Cloud native compute containers
Containers are a key part of cloud-native architectures because they enable the rapid deployment of applications without requiring installation, configuration and ongoing maintenance of an operating system.
Deploying containers in production
Once a data analytics workload has been migrated to the cloud, you can start deploying containers for that workload. The container should be tied to your data and placed in such a way that the compute resources are elastic (meaning additional resources can be added or removed) and easily configurable.
In addition, running the compute resources in private containers so that they are protected from other workloads is recommended and you can manage them as independent services.
Managing containers
If you deploy your analytics workloads inside containers, you need to manage them. It is possible to use the same container management tools that are used for managing traditional applications to manage cloud-native assets, but it requires a different way of thinking about how they are deployed and managed.
A major advantage of using containers is that they are run in isolation, but this advantage is only fully realized if you ensure that the containers are managed with granular resource and service-level policies. This requires tighter integration between container management tools and cloud orchestration tools to enable dynamic scaling of compute resources for each workload based on demand.
The ability to reallocate resources from one workload to another as needed is particularly important in a multi-tenant environment, since you will want to avoid collocation of workloads and resource constraints.

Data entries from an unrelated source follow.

-- ==== Sys2Proof/Machine/Ops.lean ====
section
/-! DEFINITION. The primitives every instruction rule uses (spec/00_scope.md R8): the cycle counter, the fetch and read
wrappers, the word write of JSR, the registers, and the one exception-like event. -/

namespace Sys2Proof.Machine

/-- `Tick(n)` adds `n` to the count of the instruction in flight and does nothing else
(spec/40_fetch_and_addressing.md R70). -/
def tick (n : Nat) (s : State) : State := { s with cyc := s.cyc + n }

/-- Enters one memory event in the history of the execute in flight (spec/20_memory.md R47). -/
def note (e : MemEvent) (s : State) : State := { s with events := s.events ++ [e] }

/-- `FetchByte()`: the byte at PC; PC moves up by one modulo 65,536; one cycle (R71). -/
def fetchByte (s : State) : Byte × State :=
  (s.mem.read s.pc, tick 1 (note (.read s.pc) { s with pc := s.pc + 1#16 }))

/-- `FetchWord()`: two bytes, low byte first (R72). -/
def fetchWord (s : State) : Word × State :=
  let lo := fetchByte s
  let hi := fetchByte lo.2
  (effAddr lo.1 hi.1, hi.2)

/-- What `FetchByte` does to the state: how a meaning consumes an operand byte the decoder has already read (log 3). -/
def passByte (s : State) : State := (fetchByte s).2

/-- What `FetchWord` does to the state (log 3). -/
def passWord (s : State) : State := (fetchWord s).2

/-- `ReadByte(addr)`: the byte there; PC stays; one cycle (R73). -/
def readByte (addr : Word) (s : State) : Byte × State :=
  (s.mem.read addr, tick 1 (note (.read addr) s))

/-- `MemWrite(addr, 1, v)` (spec/20_memory.md R33), entered in the history. -/
def memWrite (addr : Word) (v : Byte) (s : State) : State :=
  note (.write addr) { s with mem := s.mem.write addr v }

/-- `WriteWord(value, saddr)`: the low byte at `saddr`, then the high byte one address LOWER, modulo 65,536; two cycles
(spec/20_memory.md R34). -/
def writeWord (value saddr : Word) (s : State) : State :=
  tick 2 (memWrite (saddr - 1#16) (hiByte value) (memWrite saddr (loByte value) s))

/-- `StackAddr(s)`: the memory address of a stack pointer value (spec/10_state.md R14). -/
def stackAddr (sp : Byte) : Word := config.stackBase + zext16 sp

/-- `reg[r]` (R8). -/
def getReg (r : DataReg) (s : State) : Byte :=
  match r with
  | .a => s.a
  | .x => s.x
  | .y => s.y

/-- `reg[r] <- v` (R8): writes that register and no other (spec/10_state.md R10). -/
def setReg (r : DataReg) (v : Byte) (s : State) : State :=
  match r with
  | .a => { s with a := v }
  | .x => { s with x := v }
  | .y => { s with y := v }

/-- `raise Unhandled(op)`, the block's one exception-like event, shared by every unhandled opcode: it sets the `diag`
output of this execute and nothing else (spec/60_exceptions.md R120). It is this machine's whole "taking an exception":
no state is saved, no mode or mask changes, PC is not redirected (R124), and so there is no return from one (R125). -/
def raiseUnhandled (op : Byte) (s : State) : State := { s with diag := some op }

/-- The start of an execute transaction, up to and with the fetch of the opcode (spec/70_reset_and_hazards.md R145):
`cyc` and `diag` are cleared, the event history starts anew, `FetchByte` has charged one cycle and moved PC. -/
def beginExecute (s : State) : State :=
  passByte { s with cyc := 0, diag := none, events := [] }

/-- The end of an execute transaction: `CYC <- CYC + cyc` (R145). -/
def endExecute (s : State) : State := { s with cycTotal := s.cycTotal + s.cyc }

/-- The execute transaction around the outcome of its instruction (R145). -/
def finishExecute (o : Host.Outcome State Fault Refusal) : Host.Outcome State Fault Refusal :=
  match o with
  | .next s => .next (endExecute s)
  | .fault r => .fault r
  | .refused r => .refused r

/-- `Reset()` line by line (spec/70_reset_and_hazards.md R140). Valid in either `run_state`; everything is discarded,
the whole memory image too. The outputs of the last execute go with it (log 2, log 1). -/
def resetMachine (_ : State) : State :=
  { pc := 0xFFFC#16, sp := 0xFF#8, a := 0x00#8, x := 0x00#8, y := 0x00#8,
    p := { n := false, v := false, b := false, d := false, i := false, z := false, c := false },
    mem := Memory.init, cycTotal := 0, cyc := 0, runState := .running, diag := none, events := [] }

end Sys2Proof.Machine
end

Key Technology Trends In Modernizing Data Analytics Environments
To handle data-intensive workloads, companies are turning to open-source runtimes of Kubernetes as well as open-source runtimes of Apache Spark. They are also increasingly using container platforms, such as Docker and Kubernetes, to remove the friction of packaging applications for deployment. With recent advances in hybrid cloud, object storage, elastic compute and serverless architectures, customers are now taking advantage of these state-of-the-art technologies to modernize their data analytics environments.
- Deploying cloud native data warehouses
Accelerating the design, build and deployment of a data warehouse have been made possible by new tools built to move a company’s on-premises data warehouse to the cloud. Furthermore, companies are taking advantage of these same state-of-the-art technologies to modernize their data analytics environments.
- Data analytics on an open platform
For the first time, modernized data analytics architectures can be easily extended and managed in a cloud-native environment. This means that organizations no longer need to choose between legacy proprietary hardware and software or building their own in-house infrastructure. Providers are also taking advantage of these technologies to deploy big data solutions that are cloud native in nature. This means they can be deployed on-premises, or as a service using public clouds for the highest security and reliability.
- Hybrid cloud and multi-cloud infrastructure
With the rise of hybrid cloud, companies are deploying both on premises and in public clouds. For example, some workloads can be deployed to a private cloud for higher security requirements or performance-sensitive workloads that require a customized environment with more processing power. Cloud-native technologies like Kubernetes, Docker and Apache Spark can help move these workloads to the cloud.
Creating a Future-Proof Advanced Analytics Environment
A modern data analytics environment leverages an elastic container running in a private cloud to encapsulate compute, storage, networking and security functions of a data warehouse architecture. This results in more agile development and testing cycles as well as faster time-to-production when compared with traditional approaches.